Technology

TikTok’s turnover grew by 545% in Europe last year — but losses are mounting


TikTok app logo on the App Store.

Jakub Porzycki | NurPhoto | Getty Images

LONDON — TikTok’s turnover in Europe grew 545% to $170.8 million last year as advertisers upped their spending on the platform, according to a filing with the U.K.’s company registry on Monday.

The filing, submitted to Companies House, shows how TikTok has invested heavily in scaling up its European business as it looks to take on rivals like Facebook, Instagram, YouTube, and Snap.

Losses at the Chinese-owned firm soared from $118.7 million in 2019 to $644.3 million in 2020.

Staff have been one of TikTok’s biggest expenses. The company’s headcount in Europe rose by over 1,000 people last year, going from 208 in 2019 to 1,294 in 2020. TikTok did not immediately respond when CNBC asked how many staff it has elsewhere in the world. But in July the firm said it wanted to increase its U.S. workforce from 1,400 to 10,000.

Beyond staff, TikTok also spent $344.9 million on selling and marketing expenses in 2020, up from $110.3 million in 2019, according to the filing.

TikTok’s popularity has boomed in the last three years and last week it announced that it has 1 billion monthly active users on its platform, up 45% on July 2020.

TikTok said it had about 55 million global users by Jan. 2018. That number grew to more than 271 million by Dec. 2018 and 507 million by Dec. 2019. The company reported nearly 700 million monthly active users last summer.

But TikTok is aware that the growth may not last forever. The company, which is owned by China’s ByteDance, noted under a “business risk” section that it “faces competition from internet companies that operate content-based social platforms.” Indeed, Facebook and Snap are among TikTok’s biggest competitors and they’re all fighting for advertising dollars.

The size of these social media companies has led them to come under increasing levels of scrutiny from regulators in recent years. Under a “compliance risk” section of the filing, TikTok noted that it is “subject to a range of new and existing laws in a regulatory landscape that can change.”

The company has faced a number of setbacks, including a possible U.S. ban after the former Trump administration deemed its data storage and security a national security risk.

TikTok was to be sold to an American company if it wanted to keep operating widely, with Oracle later being named as its “trusted technology provider.”

However, President Joe Biden’s ascension to the White House allowed the company to continue operating as normal. In February, The Wall Street Journal reported that the Oracle deal had been “shelved indefinitely.” Biden this summer also signed an executive order that sets criteria for the government to evaluate the risk of apps connected to foreign adversaries.

Culture concerns

The dramatic increase in TikTok’s European headcount comes even though some people have been turning down jobs at the video-sharing company over fears that it has a so-called 996 culture.

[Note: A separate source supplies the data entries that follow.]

-- ==== Sys2Proof/WellFormed.lean ====
section
/-! DEFINITION. Which terms are instructions the format can carry, and which configurations are legal. -/

namespace Sys2Proof

/-- An instruction is well-formed when its payload length fits the length byte (30_encoding.md R84, R85). Only the
memory-slot rows have a variable length. -/
def Instr.wf : Instr → Bool
  | .moveUp => true
  | .moveDown => true
  | .stop => true
  | .goToHeight _ => true
  | .queryMemoryAndHeight => true
  | .queryLimits => true
  | .heightReading _ _ => true
  | .memorySlotReading37 p => decide (p.length ≤ 255)
  | .memorySlotReading38 p => decide (p.length ≤ 255)
  | .memorySlotReading39 p => decide (p.length ≤ 255)
  | .memorySlotReading40 p => decide (p.length ≤ 255)
  | .limitReading _ _ => true

/-- The five parameterised command ids differ from each other, so that an outgoing frame names one Command. R5 does
not ask for it; the statements about decoding an encoded Command assume it (notes/assumptions/12.md). -/
def CommandIds.distinct (ids : CommandIds) : Bool :=
  decide ([ids.moveUp, ids.moveDown, ids.stop, ids.queryMemoryAndHeight, ids.queryLimits].Nodup)

/-- A legal configuration (70_reset_and_hazards.md R301 a). The block does not check it. -/
def Cfg.legal (c : Cfg) : Bool :=
  (match c.bufCap with | none => true | some cap => decide (261 ≤ cap)) &&
    decide (1 ≤ c.unitScale) && decide (c.safeMin.toNat ≤ c.safeMax.toNat)

end Sys2Proof
end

The 996 culture is practiced by some companies in China. The name is derived from the employees’ requirement of working from 9 a.m. to 9 p.m. for six days in a week, which works out at 72 hours per week. Meanwhile, the norm in the U.S. and the U.K. is around 40 hours per week, although many workers go over this. It’s illegal to work more than 48 hours per week in the U.K. on average. TikTok denied that such a culture exists.

“Like any fast-growing start up, employees work hard at TikTok and some functions occasionally have emergency off-hours work, but we absolutely do not have ‘996′ policies,” a spokesperson told CNBC in May.

They added: “Teams like user support or safety, whose work requires round the clock coverage, stagger on-call hours to arrange continuous service for our customers. As our employees continue to scale, requests that fall outside of working hours are the exception rather than the norm.”